Start of Block

/-- The whole block. `regs` holds every stored register field by its key; `staged` and `latched` are the pair buffers of
the requesters (02 R37, R38); `emclk` is the EMCLK count e of each base die (06 R164); `softWait` names the pages whose soft reset waits for a power transition to end (14
R403); `flash` holds the board's flash by offset, each byte as its difference from 0xFF, so that erased flash lists
nothing. -/
structure State where
  pending : List Instr
  out : List OutMsg
  mg : Nat
  fresh : Nat
  regs : List (Nat × Nat)
  staged : List (Nat × Nat)
  latched : List (Nat × Nat)
  mem : List Host.Cell
  log : Log
  tiles : List (Nat × Tile)
  found : Presence
  res : List (Nat × Res)
  arbs : List (Nat × Arb)
  refresh : List (Nat × Refresh)
  engines : List (Nat × Engine)
  emclk : List (Nat × Nat)
  checkers : List (Nat × Checker)
  cache : List (Nat × CacheSet)
  cacheHits : List (Nat × (Nat × Nat))
  links : List (Nat × Link)
  net : Net
  moves : List PwrMove
  boot : Boot
  red : Reduction
  ports : List (Nat × Port)
  wins : List (Nat × Win)
  bridge : Bridge
  dmas : List (Nat × Dma)
  softWait : List PageRef
  thermal : Thermal
  flash : List Host.Cell
  flashCmd : Option FlashCmd
  ident : Ident
  board : Board
  ropes : List (Nat × Rope)
  kv : Kv
  attn : Attn
  deriving DecidableEq, Repr

/-- The machine right after power-on reset. -/
def State.reset : State :=
  { pending := [], out := [], mg := 0, fresh := 0, regs := [], staged := [], latched := [], mem := [],
    log := { seq := 0, ring := [], waiting := [], lost := [], captured := [] }, tiles := [],
    found := { clocked := 0, seams := 0, dies := 0, stackBits := 0 }, res := [], arbs := [], refresh := [],
    engines := [], emclk := [], checkers := [], cache := [], cacheHits := [], links := [],
    net := { known := [], stalled := [], parked := [] }, moves := [],
    boot := Boot.init,
    red := { groups := [], rounds := [], loading := none, late := [] }, ports := [], wins := [],
    bridge := Bridge.init,
    dmas := [], softWait := [], thermal := Thermal.init,
    flash := [], flashCmd := none, ident := { blown := 0, report := none }, board := Board.init,
    ropes := [], kv := Kv.init, attn := { next := 0, cmds := [], owed := [], accepts := [] } }

end Sys2Proof.Machine
end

End of Block

*Required action:* Tell how many lines above include "refresh", and add no other text.

*Task answer:* 2